◆ **Exercise input**:
* * *

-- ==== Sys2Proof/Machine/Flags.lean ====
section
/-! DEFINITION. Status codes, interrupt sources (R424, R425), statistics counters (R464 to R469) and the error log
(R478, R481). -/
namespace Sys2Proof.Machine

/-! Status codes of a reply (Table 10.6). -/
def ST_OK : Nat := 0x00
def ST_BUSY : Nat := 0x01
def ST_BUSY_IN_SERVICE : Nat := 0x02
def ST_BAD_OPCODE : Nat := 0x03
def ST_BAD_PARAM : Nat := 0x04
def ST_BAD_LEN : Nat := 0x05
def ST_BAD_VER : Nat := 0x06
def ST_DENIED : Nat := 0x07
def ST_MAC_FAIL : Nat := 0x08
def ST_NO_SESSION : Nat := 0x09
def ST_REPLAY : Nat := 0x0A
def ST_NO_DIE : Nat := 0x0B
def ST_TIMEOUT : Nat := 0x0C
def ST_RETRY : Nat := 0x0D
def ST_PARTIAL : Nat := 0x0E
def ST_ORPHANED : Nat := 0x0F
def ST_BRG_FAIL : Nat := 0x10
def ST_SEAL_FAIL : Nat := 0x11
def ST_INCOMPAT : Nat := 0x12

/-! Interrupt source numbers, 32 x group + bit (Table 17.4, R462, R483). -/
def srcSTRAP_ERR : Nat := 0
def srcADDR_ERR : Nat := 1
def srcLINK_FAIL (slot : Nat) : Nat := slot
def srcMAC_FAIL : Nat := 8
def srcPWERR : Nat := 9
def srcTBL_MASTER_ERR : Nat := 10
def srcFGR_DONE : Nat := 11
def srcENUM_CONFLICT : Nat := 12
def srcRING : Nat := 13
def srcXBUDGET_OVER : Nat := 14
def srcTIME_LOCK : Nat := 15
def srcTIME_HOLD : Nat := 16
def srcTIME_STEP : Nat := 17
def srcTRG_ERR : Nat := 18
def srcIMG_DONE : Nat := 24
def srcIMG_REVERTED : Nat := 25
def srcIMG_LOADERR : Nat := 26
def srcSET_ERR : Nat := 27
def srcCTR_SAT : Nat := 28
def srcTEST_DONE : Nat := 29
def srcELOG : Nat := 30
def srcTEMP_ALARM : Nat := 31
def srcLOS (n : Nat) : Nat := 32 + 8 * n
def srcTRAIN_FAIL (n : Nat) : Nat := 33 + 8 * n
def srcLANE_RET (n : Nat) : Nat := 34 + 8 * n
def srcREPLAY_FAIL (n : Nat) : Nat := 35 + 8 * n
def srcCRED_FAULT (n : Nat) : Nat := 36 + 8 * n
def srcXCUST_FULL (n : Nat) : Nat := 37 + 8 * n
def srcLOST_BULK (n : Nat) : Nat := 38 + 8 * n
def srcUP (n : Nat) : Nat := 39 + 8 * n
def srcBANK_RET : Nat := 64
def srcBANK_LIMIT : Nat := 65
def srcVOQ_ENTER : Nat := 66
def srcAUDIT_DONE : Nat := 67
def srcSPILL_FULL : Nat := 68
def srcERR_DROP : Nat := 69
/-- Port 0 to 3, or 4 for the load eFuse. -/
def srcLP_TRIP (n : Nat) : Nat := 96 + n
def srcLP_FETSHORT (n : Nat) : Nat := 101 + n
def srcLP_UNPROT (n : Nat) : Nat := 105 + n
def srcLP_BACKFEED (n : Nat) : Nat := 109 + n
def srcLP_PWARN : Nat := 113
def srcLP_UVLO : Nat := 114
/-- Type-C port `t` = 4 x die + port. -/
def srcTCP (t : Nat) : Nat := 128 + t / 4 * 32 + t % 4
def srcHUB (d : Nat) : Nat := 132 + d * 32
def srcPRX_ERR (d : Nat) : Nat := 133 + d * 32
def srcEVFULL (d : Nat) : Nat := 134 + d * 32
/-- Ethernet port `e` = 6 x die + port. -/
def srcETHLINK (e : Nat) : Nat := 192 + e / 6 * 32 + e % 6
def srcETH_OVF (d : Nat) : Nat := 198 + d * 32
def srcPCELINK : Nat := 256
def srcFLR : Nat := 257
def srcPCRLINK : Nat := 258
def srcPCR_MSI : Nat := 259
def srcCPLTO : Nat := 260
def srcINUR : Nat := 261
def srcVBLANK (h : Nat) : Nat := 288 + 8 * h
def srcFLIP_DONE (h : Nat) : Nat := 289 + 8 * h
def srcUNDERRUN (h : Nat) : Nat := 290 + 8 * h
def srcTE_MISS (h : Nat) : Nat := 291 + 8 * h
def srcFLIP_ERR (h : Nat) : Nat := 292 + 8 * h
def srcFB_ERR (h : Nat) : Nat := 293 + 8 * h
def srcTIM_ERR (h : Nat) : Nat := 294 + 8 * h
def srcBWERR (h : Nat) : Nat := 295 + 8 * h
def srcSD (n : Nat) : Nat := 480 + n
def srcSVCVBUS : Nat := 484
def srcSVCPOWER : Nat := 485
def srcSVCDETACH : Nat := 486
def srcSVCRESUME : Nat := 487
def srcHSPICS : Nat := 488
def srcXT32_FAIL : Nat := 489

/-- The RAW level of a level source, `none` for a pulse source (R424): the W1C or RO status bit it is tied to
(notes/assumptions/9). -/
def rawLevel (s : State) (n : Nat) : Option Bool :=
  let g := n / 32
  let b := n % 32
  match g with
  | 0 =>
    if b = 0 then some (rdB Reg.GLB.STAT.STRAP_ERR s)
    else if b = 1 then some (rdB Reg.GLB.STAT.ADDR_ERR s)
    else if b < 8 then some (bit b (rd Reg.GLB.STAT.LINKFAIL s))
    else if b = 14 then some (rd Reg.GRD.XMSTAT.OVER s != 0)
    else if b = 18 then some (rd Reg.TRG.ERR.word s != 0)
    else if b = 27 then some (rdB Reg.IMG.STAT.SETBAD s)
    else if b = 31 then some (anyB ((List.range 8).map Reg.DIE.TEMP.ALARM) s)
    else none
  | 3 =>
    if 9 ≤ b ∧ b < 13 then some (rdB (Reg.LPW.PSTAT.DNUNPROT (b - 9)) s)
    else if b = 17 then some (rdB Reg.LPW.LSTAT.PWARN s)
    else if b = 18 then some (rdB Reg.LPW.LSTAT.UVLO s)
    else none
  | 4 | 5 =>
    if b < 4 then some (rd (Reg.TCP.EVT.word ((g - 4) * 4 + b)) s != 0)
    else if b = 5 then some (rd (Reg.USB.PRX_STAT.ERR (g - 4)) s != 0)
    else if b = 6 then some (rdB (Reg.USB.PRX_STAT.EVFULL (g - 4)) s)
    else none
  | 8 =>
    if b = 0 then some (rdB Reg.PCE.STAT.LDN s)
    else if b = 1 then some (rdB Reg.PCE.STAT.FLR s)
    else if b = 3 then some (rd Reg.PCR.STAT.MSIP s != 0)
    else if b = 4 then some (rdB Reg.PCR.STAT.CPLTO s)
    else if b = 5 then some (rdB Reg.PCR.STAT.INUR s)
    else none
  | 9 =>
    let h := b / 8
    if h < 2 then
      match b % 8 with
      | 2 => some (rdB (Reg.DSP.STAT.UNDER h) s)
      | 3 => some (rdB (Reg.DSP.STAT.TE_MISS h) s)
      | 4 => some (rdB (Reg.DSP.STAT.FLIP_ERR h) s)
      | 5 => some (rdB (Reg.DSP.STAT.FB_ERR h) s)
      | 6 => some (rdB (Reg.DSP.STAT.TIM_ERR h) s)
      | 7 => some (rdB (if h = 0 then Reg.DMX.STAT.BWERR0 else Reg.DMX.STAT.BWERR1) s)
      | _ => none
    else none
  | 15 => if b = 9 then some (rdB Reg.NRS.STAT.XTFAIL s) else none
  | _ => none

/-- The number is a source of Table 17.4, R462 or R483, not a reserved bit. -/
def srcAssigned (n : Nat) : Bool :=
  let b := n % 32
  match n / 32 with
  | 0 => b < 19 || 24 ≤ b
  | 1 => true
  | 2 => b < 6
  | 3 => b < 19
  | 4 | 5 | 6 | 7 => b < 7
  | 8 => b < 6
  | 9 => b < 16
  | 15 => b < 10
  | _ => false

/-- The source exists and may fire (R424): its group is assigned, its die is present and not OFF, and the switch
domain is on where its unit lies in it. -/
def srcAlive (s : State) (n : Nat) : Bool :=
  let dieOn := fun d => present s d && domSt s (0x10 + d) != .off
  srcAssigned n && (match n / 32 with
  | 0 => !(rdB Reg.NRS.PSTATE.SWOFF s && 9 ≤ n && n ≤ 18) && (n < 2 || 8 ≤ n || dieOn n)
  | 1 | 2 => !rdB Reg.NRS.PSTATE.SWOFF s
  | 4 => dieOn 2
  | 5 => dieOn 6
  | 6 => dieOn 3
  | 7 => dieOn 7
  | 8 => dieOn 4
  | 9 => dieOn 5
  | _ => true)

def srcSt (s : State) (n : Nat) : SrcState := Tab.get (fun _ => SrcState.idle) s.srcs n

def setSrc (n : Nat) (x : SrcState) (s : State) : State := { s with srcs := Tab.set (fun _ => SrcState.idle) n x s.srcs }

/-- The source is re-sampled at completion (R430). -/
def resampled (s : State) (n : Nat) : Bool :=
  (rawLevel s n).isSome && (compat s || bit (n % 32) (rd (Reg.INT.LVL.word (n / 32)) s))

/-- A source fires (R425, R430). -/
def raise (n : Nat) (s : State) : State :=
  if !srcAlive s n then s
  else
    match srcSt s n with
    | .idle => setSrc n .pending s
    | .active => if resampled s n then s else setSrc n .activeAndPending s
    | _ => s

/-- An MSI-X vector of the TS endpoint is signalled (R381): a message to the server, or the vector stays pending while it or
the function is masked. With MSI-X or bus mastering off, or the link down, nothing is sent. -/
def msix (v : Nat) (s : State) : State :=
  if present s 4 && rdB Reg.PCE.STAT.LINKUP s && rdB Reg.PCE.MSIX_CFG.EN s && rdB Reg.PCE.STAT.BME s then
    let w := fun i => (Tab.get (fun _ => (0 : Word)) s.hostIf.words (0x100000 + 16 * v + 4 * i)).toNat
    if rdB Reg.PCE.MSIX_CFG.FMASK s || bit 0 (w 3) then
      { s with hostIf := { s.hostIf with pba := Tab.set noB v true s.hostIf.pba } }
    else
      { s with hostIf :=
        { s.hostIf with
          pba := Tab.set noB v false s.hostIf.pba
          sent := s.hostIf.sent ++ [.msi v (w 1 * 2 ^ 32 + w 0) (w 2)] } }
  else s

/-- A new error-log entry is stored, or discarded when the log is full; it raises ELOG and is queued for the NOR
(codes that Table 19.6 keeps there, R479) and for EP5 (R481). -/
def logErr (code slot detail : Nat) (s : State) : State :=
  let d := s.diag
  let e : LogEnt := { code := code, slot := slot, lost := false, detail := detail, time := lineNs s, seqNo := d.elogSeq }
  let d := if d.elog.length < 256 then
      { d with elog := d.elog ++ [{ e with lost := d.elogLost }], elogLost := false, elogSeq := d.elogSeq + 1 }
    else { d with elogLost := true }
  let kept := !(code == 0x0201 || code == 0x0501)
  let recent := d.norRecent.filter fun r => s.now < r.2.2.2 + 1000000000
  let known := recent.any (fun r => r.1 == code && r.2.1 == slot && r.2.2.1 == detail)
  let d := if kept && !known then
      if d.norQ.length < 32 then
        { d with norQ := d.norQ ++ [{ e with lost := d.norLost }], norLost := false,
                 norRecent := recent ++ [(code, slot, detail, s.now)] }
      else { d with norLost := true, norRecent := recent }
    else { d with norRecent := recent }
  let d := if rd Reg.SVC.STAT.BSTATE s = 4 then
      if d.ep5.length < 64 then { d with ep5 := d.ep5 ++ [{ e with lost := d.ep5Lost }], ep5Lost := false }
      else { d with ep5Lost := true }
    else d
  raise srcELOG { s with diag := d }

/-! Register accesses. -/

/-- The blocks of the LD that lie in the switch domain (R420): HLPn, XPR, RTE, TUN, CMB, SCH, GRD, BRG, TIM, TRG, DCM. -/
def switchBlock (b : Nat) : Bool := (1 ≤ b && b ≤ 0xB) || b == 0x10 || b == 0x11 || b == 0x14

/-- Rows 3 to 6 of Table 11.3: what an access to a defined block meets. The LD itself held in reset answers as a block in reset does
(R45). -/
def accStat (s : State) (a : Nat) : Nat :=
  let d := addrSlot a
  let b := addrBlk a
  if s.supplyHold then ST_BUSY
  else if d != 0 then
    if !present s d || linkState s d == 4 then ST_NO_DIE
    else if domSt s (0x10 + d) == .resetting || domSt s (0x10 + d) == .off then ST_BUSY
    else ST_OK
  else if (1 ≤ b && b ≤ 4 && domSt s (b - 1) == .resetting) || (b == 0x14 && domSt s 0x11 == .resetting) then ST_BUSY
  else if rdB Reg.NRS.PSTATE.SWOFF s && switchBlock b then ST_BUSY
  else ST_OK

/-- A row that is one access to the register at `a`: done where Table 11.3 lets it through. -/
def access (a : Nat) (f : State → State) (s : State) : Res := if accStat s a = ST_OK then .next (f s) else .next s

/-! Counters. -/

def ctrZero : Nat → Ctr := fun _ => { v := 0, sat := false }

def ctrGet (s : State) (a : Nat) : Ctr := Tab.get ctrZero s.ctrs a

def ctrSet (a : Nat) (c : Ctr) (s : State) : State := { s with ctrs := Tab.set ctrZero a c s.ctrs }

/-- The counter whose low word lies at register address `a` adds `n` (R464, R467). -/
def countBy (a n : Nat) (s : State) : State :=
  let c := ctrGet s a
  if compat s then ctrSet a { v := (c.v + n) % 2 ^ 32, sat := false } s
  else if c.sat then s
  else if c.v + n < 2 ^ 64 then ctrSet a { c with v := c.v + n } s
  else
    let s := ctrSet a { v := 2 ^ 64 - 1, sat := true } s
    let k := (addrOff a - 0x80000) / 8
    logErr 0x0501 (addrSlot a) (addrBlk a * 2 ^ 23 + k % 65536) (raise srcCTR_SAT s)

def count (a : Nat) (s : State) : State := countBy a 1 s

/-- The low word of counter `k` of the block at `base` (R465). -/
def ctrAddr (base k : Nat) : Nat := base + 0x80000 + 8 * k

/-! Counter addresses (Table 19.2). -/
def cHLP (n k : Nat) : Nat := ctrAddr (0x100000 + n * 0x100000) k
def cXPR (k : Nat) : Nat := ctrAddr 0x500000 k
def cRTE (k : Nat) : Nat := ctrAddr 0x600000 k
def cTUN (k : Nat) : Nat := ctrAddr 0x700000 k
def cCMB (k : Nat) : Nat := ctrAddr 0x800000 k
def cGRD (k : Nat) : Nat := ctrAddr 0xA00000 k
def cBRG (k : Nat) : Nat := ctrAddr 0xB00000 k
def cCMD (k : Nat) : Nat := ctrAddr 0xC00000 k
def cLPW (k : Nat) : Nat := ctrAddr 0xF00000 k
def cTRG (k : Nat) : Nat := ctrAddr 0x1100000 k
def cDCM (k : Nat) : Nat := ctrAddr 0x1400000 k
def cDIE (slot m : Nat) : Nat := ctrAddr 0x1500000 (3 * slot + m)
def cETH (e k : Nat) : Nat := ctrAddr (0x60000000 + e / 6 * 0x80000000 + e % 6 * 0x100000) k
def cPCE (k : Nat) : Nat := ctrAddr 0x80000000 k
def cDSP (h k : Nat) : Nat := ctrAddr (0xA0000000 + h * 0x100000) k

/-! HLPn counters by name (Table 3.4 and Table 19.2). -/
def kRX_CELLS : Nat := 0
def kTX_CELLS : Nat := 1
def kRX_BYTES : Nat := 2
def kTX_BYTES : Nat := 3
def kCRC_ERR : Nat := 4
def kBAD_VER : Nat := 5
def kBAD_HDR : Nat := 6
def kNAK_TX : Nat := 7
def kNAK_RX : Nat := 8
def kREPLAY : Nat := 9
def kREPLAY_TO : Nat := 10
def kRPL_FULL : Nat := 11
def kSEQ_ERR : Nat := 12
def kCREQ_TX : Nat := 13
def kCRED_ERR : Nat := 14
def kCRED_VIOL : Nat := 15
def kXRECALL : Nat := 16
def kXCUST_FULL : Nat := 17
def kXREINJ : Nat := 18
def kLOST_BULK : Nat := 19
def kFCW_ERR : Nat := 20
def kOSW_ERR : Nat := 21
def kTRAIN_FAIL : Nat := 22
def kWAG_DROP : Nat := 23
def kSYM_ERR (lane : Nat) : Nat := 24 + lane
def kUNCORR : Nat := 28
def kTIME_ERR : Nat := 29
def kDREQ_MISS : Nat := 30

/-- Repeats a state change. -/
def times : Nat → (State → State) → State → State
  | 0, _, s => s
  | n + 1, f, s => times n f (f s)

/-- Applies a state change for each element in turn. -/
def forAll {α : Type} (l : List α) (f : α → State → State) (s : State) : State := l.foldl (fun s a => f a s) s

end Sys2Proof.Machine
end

* * *

◆ **What you should do**: Check every line above for the string "diag", and copy the ones that have it.

◆ **Answer space**:
  let d := s.diag
  raise srcELOG { s with diag := d }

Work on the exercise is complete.